Sort of sounds like a hardware issue, so you'd better plug in that monitor and see if it shows anything... Maybe make a boot USB with memtest64 and run that?
Both suggestions are worth testing, another would be testing to add intel_idle.max_cstate=1 as kernel parameter in grub. Background, many baytrail-d systems are plagued by a power delivery bug while waking up from deeper cstates, which make the system crash, as the CPU doesn't get enough power quickly enough, letting the voltage drop below the threshold needed to operate. This is a hardware bug, but the frequency of it happening varies widely, depending on the mainboard design, but also how often the kernel goes into deeper cstates, respectively how quickly it wants to wake up. This kernel parameter disables the cstates, keeping the CPU from entering them, in the hope to avoid the error condition.
Depending on your board, it may 'fix' the crashes, help - or do nothing/ don't help at all, you can only test it (and the cause of your issue might be something completely different altogether).
If you have run this x86 rig for 4years 24/7 plus the actual age of the actual hardware I seriously doubt a config change will do any difference now if it suddenly start to show signs of critical hardware failures now when the design life has been reached.
The easiest thing and pretty much the only thing you can change in that machine is the harddisk and/or psu.
Maybe the ram if you actually find something that old that actually fit the memory socket.
Maybe, maybe not. I (and many others on bugzilla.kernel.org) have been seeing this on and off again on many baytrail-d devices, the frequency of these issues varies a lot (from basically never to multiple times a day, depending on kernel, current workload, etc.). It sadly isn't an exact science when it comes to this hardware bug, as it really depends on the exact transitioning phases between cstate 5+ and wakeup calls (graphics demands are also part of the story) - so really subtle differences in usage patterns (versions of kernel and userspace) might make- or break it.

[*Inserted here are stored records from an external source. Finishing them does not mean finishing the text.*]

-- ==== Sys2Proof/Machine/Stair.lean ====
section
/-! DEFINITION. The Stair channels: line requests and their checks, the commands, and programs with their waits and
signals (R385 to R388, R392, R393, R396 to R408). -/

namespace Sys2Proof.Machine

/-! ### Line requests (R385, R396) -/

/-- The requester of a ring passes R71 step 5 for a room offset; the internal ring of a migration is not checked. -/
def State.stairMay (s : State) (k room offset : Nat) : Bool :=
  match s.room room with
  | none => false
  | some r =>
    let dpa := r.cfg.base + offset
    let q := k / 64
    r.state != .removing && offset < r.cfg.size &&
      (k == internalRing || (r.cfg.admits q && s.hp.extents.any fun e =>
        e.requester == q && e.room == room && r.regionOk e.region && e.base ≤ dpa && dpa < e.base + e.size))

/-- A room's lines stand still for a ring: a migration freeze, or a home that is not serving yet (R99, R148, R358). -/
def State.stairHeld (s : State) (k room page : Nat) : Bool :=
  match s.room room with
  | none => false
  | some r => (k != internalRing && r.state == .frozen) || s.homeWaits r.cfg room page

/-- A Stair write would make a clean page dirty while there is no room for it (R176, R396). -/
def State.stairPaced (s : State) (c : RoomCfg) (room page : Nat) : Bool :=
  let dirty := (s.page room page).dirty && !s.writeThrough
  !dirty && !s.unstorable c (s.page room page) &&
    (s.noRoom c room page || s.hp.pend.any (s.pacedOn (s.home room page)))

/-- A write of a page would be handled under R128. -/
def State.discards (s : State) (c : RoomCfg) (room page : Nat) : Bool :=
  s.unstorable c (s.page room page) || (!(s.page room page).backed && (s.chooseFrame c room page).isNone)

/-- The contiguous runs of a mask, as first byte and length. -/
def maskRuns (mask : BitVec 64) : List (Nat × Nat) :=
  ((List.range 64).foldl
    (fun (acc : List (Nat × Nat)) i =>
      if !mask.getLsbD i then acc
      else match acc with
        | (f, n) :: rest => if f + n == i then (f, n + 1) :: rest else (i, 1) :: (f, n) :: rest
        | [] => [(i, 1)])
    []).reverse

/-- How one write ends. -/
inductive WriteEnd where
  | done (s : State)
  | waits
  | fails (status : Nat) (s : State)

/-- Makes one write of a command (R385): REFUSED, DISCARDED, HOST_ERROR or PEER_ERROR where it fails. -/
def State.stairWrite (s : State) (wing k : Nat) (w : StairWrite) : WriteEnd :=
  if w.space = 0 then
    match s.room w.id with
    | none => .fails 0x12 s
    | some r =>
      let page := w.addr / 4096
      let line := w.addr / 64 % 64
      if !s.stairMay k w.id w.addr then .fails 0x12 s
      else if s.stairHeld k w.id page || s.stairPaced r.cfg w.id page then .waits
      else
        let bad := s.discards r.cfg w.id page || s.unreachable r.cfg w.id page
        let s := s.invalidateHosts w.id page line
        if s.unreachable r.cfg w.id page then .fails 0x13 s
        else
          let s := s.storeLine (k / 64) w.id page line w.data w.mask w.poison
          let s := if bad || w.poison then s else s.ownWritten wing w.id page line
          if bad then .fails 0x13 s else .done s
  else if s.hp.link != .l0 then .fails (if w.space = 1 then 0x17 else 0x18) s
  else
    let one := fun (s : State) (x : Nat × Nat) =>
      let bytes := bytesOf w.data x.1 x.2
      s.send (if w.space = 1 then .memWrite (k / 64) (w.addr + x.1) bytes w.poison
        else .uioWrite w.id (w.addr + x.1) bytes w.poison)
    .done ((maskRuns w.mask).foldl one s)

But yes, these oldest of these devices are surpassing the one decade mark of their service life, so hardware damage/ deterioration can't be ruled out either - but the above is an easy test.
The issue occurs while it's in use and also while it's in IDLE.
Difficult to suspect it's related to sleep states, for my particular case.
Thanks for passing on this valuable info for some other day.
That is not at all at odds with the issue described above, the issue is with transition between (and out of-) cstates, something the CPU is doing all the time (pretty much regardless of idle or being stressed).
Disk errors are covered with fsck? If I don't see any errors?
In the issue state, even the power switch button doesn't work.
Can that be RAM issue?
Does the CPU need RAM to process the power button?
Also, I am able to hit the issue once in 5 reboots. Whereras, leaving it ON, it takes 2-3 days to hit. Does it provide any debug info? What special happens post reboot?
And I did cross-check, it does come up fine for 2-3 seconds, DHCP serves IP, router responds to ping and then hangs.